Maier L, Goemans CV, Wirbel J, Kuhn M, Eberl C, Pruteanu M, Müller P, Garcia-Santamarina S, Cacace E, Zhang B, Gekeler C, Banerjee T, Anderson EE, Milanese A, Löber U, Forslund SK, Patil KR, Zimmermann M, Stecher B, Zeller G, Bork P, Typas A
Nature 2021 Nov 13; 599(7883): 120-124, 10.1038/s41586-021-03986-2
 Abstract
Antibiotics are used to fight pathogens but also target commensal bacteria, disturbing the composition of gut microbiota and causing dysbiosis and disease1. Despite this well-known collateral damage, the activity spectrum of different antibiotic classes on gut bacteria remains poorly characterized. Here we characterize further 144 antibiotics from a previous screen of more than 1,000 drugs on 38 representative human gut microbiome species2. Antibiotic classes exhibited distinct inhibition spectra, including generation dependence for quinolones and phylogeny independence for β-lactams.
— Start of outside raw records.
/-- The half of the example of 08_histogram_engine.md: tile 12, channel 3, point 5 of train 2. -/
def exampleHalf : Half :=
  { ch := 3, half := 0, train := 2, point := 5, listen := false, proof := false, angle := 7, supp := 0, wl := 20, we := 1019, f1 := 6
    gatesC := 6, gatesF := 10, fs := [some 5132, none, none], sat := false, rchg := false, tac := false, k := 2, w := 8
    band := 0, rate := 37, blind := false, epoch := 0x4A10, bins := [(80, 10), (81, 3), (82, 1), (143, 1)]
    fac := [(9, 1), (18, 1), (26, 1), (31, 1), (38, 1), (47, 1), (53, 1)] }

/-- Tile 12 with CAL and CHOFS of the example, its point records routed to channel 5. -/
def exampleTile : State :=
  let s := (((up .run).put (T_RET_CAL.CAL 12) 1280).put (T_RET_CHOFS.CH3 12 0) (unsigned 8 (-6))).put (SHU_CFG.STAGE 5) 1
  { s with img := { cfg := { route := (List.range 98).map (fun t => if t = 12 then 2 ^ 24 + 5 else 0) } } }

/-- 09_returns_and_point_records.md, the point record of the example. -/
theorem test_point_record : (exampleTile.extractPoint 12 exampleHalf).toStage.map (fun r => r.words) =
    [[0x1118_C800, 0x4A10, 0x0050_1110, 7, 0x0025_0000, 0x0BA1_200A, 0x1794_0000]] := by decide +kernel

/-- 15_shuttle_and_memory.md, the capacity of eight channels of 24 GiB. -/
theorem test_capacity : (memWrites [0x0018_00FF]).any (fun w => w.fld == MEM_CAP.PAGES && w.val == 0x02DC_ACA8) = true := by
  decide +kernel

/-! ### Single steps -/

/-- The state after a command. -/
def after (c : Instr) (s : State) : State :=
  match exec c s with
  | .next t => t
  | _ => s

/-- R379: a read of an offset that no register occupies answers 0 and changes no register. -/
theorem test_unassigned : ∀ t, exec (.registerRead 5 0x3_FFFC) (up .run) = .next t → t.dev = .run := by
  intro t h; injection h with h; rw [← h]; rfl

/-- R386: NOP completes with OK. -/
theorem test_nop :
    let t := after (.nop 5) (withCmd (up .boot) opNop 0 3)
    t.get GLB_CPL_PTR.TAIL = 1 ∧ t.get (GLB_CPL_ENT.WORD 0) = opNop * 2 ^ 24 + 3 := by decide +kernel

/-- R422: an atomic add wraps. -/
theorem test_atomic_wraps :
    let s : State := { up .run with spd := (up .run).spd.write 3 0xFF#8 }
    let t := after (.atomicAdd 5) (s.put SPD_ATOM_OPND.VALUE 0xFF00_0001)
    t.get SPD_ATOM_RES.OLD = 0xFF00_0000 ∧ t.spd.readList 0 4 = bytesLE 4 0xFE00_0001 := by decide +kernel

/-- R443: the failure count of a lane saturates in FAILS, and the lane backs off. -/
theorem test_train_timeout :
    let t := after (.trainTo 5 15) (((laneAt 15 2 {}).put (LNK_LANE_STAT.FAILS 15) 7))
    t.laneState 15 = 9 ∧ t.get (LNK_LANE_STAT.FAILS 15) = 7 := by decide +kernel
Macrolides and tetracyclines, both prototypic bacteriostatic protein synthesis inhibitors, inhibited nearly all commensals tested but also killed several species. Killed bacteria were more readily eliminated from in vitro communities than those inhibited. This species-specific killing activity challenges the long-standing distinction between bactericidal and bacteriostatic antibiotic classes and provides a possible explanation for the strong effect of macrolides on animal3,4,5 and human6,7 gut microbiomes. To mitigate this collateral damage of macrolides and tetracyclines, we screened for drugs that specifically antagonized the antibiotic activity against abundant Bacteroides species but not against relevant pathogens. Such antidotes selectively protected Bacteroides species from erythromycin treatment in human-stool-derived communities and gnotobiotic mice. These findings illluminate the activity spectra of antibiotics in commensal bacteria and suggest strategies to circumvent their adverse effects on the gut microbiota.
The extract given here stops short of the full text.